EXERCISE:
Set out the records again, keeping every word as it is.

RECORDS FOR THIS EXERCISE:
-- ==== Sys2Proof/Laws/PerInstr.lean ====
section
/-! SUPPORT. The per-instruction family `EncodesItsRow`: an instruction's encoding has, under the mask of its row of
spec/opcode_table.json, that row's pattern. -/

namespace Sys2Proof.Laws.EncodesItsRow

/-- The encoding of `i` belongs to the row of `i`'s mnemonic. -/
def Statement (i : Instr) : Prop := ∃ r ∈ opcodeTable, r.mnemonic = i.mnemonic ∧ r.admits (encode i) = true

theorem init (width height topLine : Dim) : Statement (.init width height topLine) := by
  refine ⟨_, List.mem_of_getElem? (i := 0) rfl, rfl, ?_⟩
  simp only [Row.admits, encode, beq_iff_eq]
  rw [pack_and _ _ 0xFF 0xFF 0xFFFF _ _ _ 0 0xFFFF0000 0xFFFFFFFF (by decide), lowWord_and_high, and_zero_lit]
  decide

theorem initBg (width height topLine : Dim) (bgAddr : Addr) : Statement (.initBg width height topLine bgAddr) := by
  refine ⟨_, List.mem_of_getElem? (i := 1) rfl, rfl, ?_⟩
  simp only [Row.admits, encode, beq_iff_eq]
  rw [pack_and _ _ 0xFF 0xFF 0xFFFF _ _ _ 0 0xFFFF0000 0 (by decide), lowWord_and_high, and_zero_lit, and_zero_lit]
  decide

theorem destroy : Statement .destroy := ⟨_, List.mem_of_getElem? (i := 2) rfl, rfl, by decide⟩

theorem rasterize (cpp : Cpp) (line : Dim) (dest : Addr) : Statement (.rasterize cpp line dest) := by
  refine ⟨_, List.mem_of_getElem? (i := 3) rfl, rfl, ?_⟩
  simp only [Row.admits, encode, beq_iff_eq]
  rw [pack_and _ _ 0xFF 0xFF 0xFFFF _ _ _ 0 0xFFFF0000 0 (by decide), lowWord_and_high, and_zero_lit, and_zero_lit]
  decide

theorem pendFlip : Statement .pendFlip := ⟨_, List.mem_of_getElem? (i := 4) rfl, rfl, by decide⟩

theorem flipNow : Statement .flipNow := ⟨_, List.mem_of_getElem? (i := 5) rfl, rfl, by decide⟩

theorem getBackBuffer : Statement .getBackBuffer := ⟨_, List.mem_of_getElem? (i := 6) rfl, rfl, by decide⟩

theorem makeBackGraphics : Statement .makeBackGraphics := ⟨_, List.mem_of_getElem? (i := 7) rfl, rfl, by decide⟩

theorem copyToBack : Statement .copyToBack := ⟨_, List.mem_of_getElem? (i := 8) rfl, rfl, by decide⟩

theorem planeIsBitAddressable (sel : Selector) : Statement (.planeIsBitAddressable sel) := by
  refine ⟨_, List.mem_of_getElem? (i := 9) rfl, rfl, ?_⟩
  cases sel <;> decide

theorem setFgColor (color : Pixel) : Statement (.setFgColor color) := by
  refine ⟨_, List.mem_of_getElem? (i := 10) rfl, rfl, ?_⟩
  simp only [Row.admits, encode, beq_iff_eq]
  rw [pack_and _ _ 0xFF 0xFF 0xFFFF _ _ _ 0 0xFFFFFFFF 0xFFFFFFFF (by decide), and_zero_lit]
  decide

theorem setBgColor (color : Pixel) : Statement (.setBgColor color) := by
  refine ⟨_, List.mem_of_getElem? (i := 11) rfl, rfl, ?_⟩
  simp only [Row.admits, encode, beq_iff_eq]
  rw [pack_and _ _ 0xFF 0xFF 0xFFFF _ _ _ 0 0xFFFFFFFF 0xFFFFFFFF (by decide), and_zero_lit]
  decide

theorem setBackground (addr : Addr) : Statement (.setBackground addr) := by
  refine ⟨_, List.mem_of_getElem? (i := 12) rfl, rfl, ?_⟩
  simp only [Row.admits, encode, beq_iff_eq]
  rw [pack_and _ _ 0xFF 0xFF 0xFFFF _ _ _ 0xFFFFFFFF 0xFFFFFFFF 0 (by decide), and_zero_lit]
  decide

theorem clrBackground : Statement .clrBackground := ⟨_, List.mem_of_getElem? (i := 13) rfl, rfl, by decide⟩

theorem readReg (reg : BitVec 8) : Statement (.readReg reg) := by
  refine ⟨_, List.mem_of_getElem? (i := 14) rfl, rfl, ?_⟩
  simp only [Row.admits, encode, beq_iff_eq]
  rw [pack_and _ _ 0xFF 0x00 0xFFFF _ _ _ 0xFFFFFFFF 0xFFFFFFFF 0xFFFFFFFF (by decide), and_zero_lit]
  decide

end Sys2Proof.Laws.EncodesItsRow
end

EXERCISE RESULT:
-- ==== Sys2Proof/Laws/PerInstr.lean ====
section
/-! SUPPORT. The per-instruction family `EncodesItsRow`: an instruction's encoding has, under the mask of its row of
spec/opcode_table.json, that row's pattern. -/

namespace Sys2Proof.Laws.EncodesItsRow

/-- The encoding of `i` belongs to the row of `i`'s mnemonic. -/
def Statement (i : Instr) : Prop := ∃ r ∈ opcodeTable, r.mnemonic = i.mnemonic ∧ r.admits (encode i) = true

theorem init (width height topLine : Dim) : Statement (.init width height topLine) := by
  refine ⟨_, List.mem_of_getElem? (i := 0) rfl, rfl, ?_⟩
  simp only [Row.admits, encode, beq_iff_eq]
  rw [pack_and _ _ 0xFF 0xFF 0xFFFF _ _ _ 0 0xFFFF0000 0xFFFFFFFF (by decide), lowWord_and_high, and_zero_lit]
  decide

theorem initBg (width height topLine : Dim) (bgAddr : Addr) : Statement (.initBg width height topLine bgAddr) := by
  refine ⟨_, List.mem_of_getElem? (i := 1) rfl, rfl, ?_⟩
  simp only [Row.admits, encode, beq_iff_eq]
  rw [pack_and _ _ 0xFF 0xFF 0xFFFF _ _ _ 0 0xFFFF0000 0 (by decide), lowWord_and_high, and_zero_lit, and_zero_lit]
  decide

theorem destroy : Statement .destroy := ⟨_, List.mem_of_getElem? (i := 2) rfl, rfl, by decide⟩

theorem rasterize (cpp : Cpp) (line : Dim) (dest : Addr) : Statement (.rasterize cpp line dest) := by
  refine ⟨_, List.mem_of_getElem? (i := 3) rfl, rfl, ?_⟩
  simp only [Row.admits, encode, beq_iff_eq]
  rw [pack_and _ _ 0xFF 0xFF 0xFFFF _ _ _ 0 0xFFFF0000 0 (by decide), lowWord_and_high, and_zero_lit, and_zero_lit]
  decide

theorem pendFlip : Statement .pendFlip := ⟨_, List.mem_of_getElem? (i := 4) rfl, rfl, by decide⟩

theorem flipNow : Statement .flipNow := ⟨_, List.mem_of_getElem? (i := 5) rfl, rfl, by decide⟩

theorem getBackBuffer : Statement .getBackBuffer := ⟨_, List.mem_of_getElem? (i := 6) rfl, rfl, by decide⟩

theorem makeBackGraphics : Statement .makeBackGraphics := ⟨_, List.mem_of_getElem? (i := 7) rfl, rfl, by decide⟩

theorem copyToBack : Statement .copyToBack := ⟨_, List.mem_of_getElem? (i := 8) rfl, rfl, by decide⟩

theorem planeIsBitAddressable (sel : Selector) : Statement (.planeIsBitAddressable sel) := by
  refine ⟨_, List.mem_of_getElem? (i := 9) rfl, rfl, ?_⟩
  cases sel <;> decide

theorem setFgColor (color : Pixel) : Statement (.setFgColor color) := by
  refine ⟨_, List.mem_of_getElem? (i := 10) rfl, rfl, ?_⟩
  simp only [Row.admits, encode, beq_iff_eq]
  rw [pack_and _ _ 0xFF 0xFF 0xFFFF _ _ _ 0 0xFFFFFFFF 0xFFFFFFFF (by decide), and_zero_lit]
  decide

theorem setBgColor (color : Pixel) : Statement (.setBgColor color) := by
  refine ⟨_, List.mem_of_getElem? (i := 11) rfl, rfl, ?_⟩
  simp only [Row.admits, encode, beq_iff_eq]
  rw [pack_and _ _ 0xFF 0xFF 0xFFFF _ _ _ 0 0xFFFFFFFF 0xFFFFFFFF (by decide), and_zero_lit]
  decide

theorem setBackground (addr : Addr) : Statement (.setBackground addr) := by
  refine ⟨_, List.mem_of_getElem? (i := 12) rfl, rfl, ?_⟩
  simp only [Row.admits, encode, beq_iff_eq]
  rw [pack_and _ _ 0xFF 0xFF 0xFFFF _ _ _ 0xFFFFFFFF 0xFFFFFFFF 0 (by decide), and_zero_lit]
  decide

theorem clrBackground : Statement .clrBackground := ⟨_, List.mem_of_getElem? (i := 13) rfl, rfl, by decide⟩

theorem readReg (reg : BitVec 8) : Statement (.readReg reg) := by
  refine ⟨_, List.mem_of_getElem? (i := 14) rfl, rfl, ?_⟩
  simp only [Row.admits, encode, beq_iff_eq]
  rw [pack_and _ _ 0xFF 0x00 0xFFFF _ _ _ 0xFFFFFFFF 0xFFFFFFFF 0xFFFFFFFF (by decide), and_zero_lit]
  decide

end Sys2Proof.Laws.EncodesItsRow
end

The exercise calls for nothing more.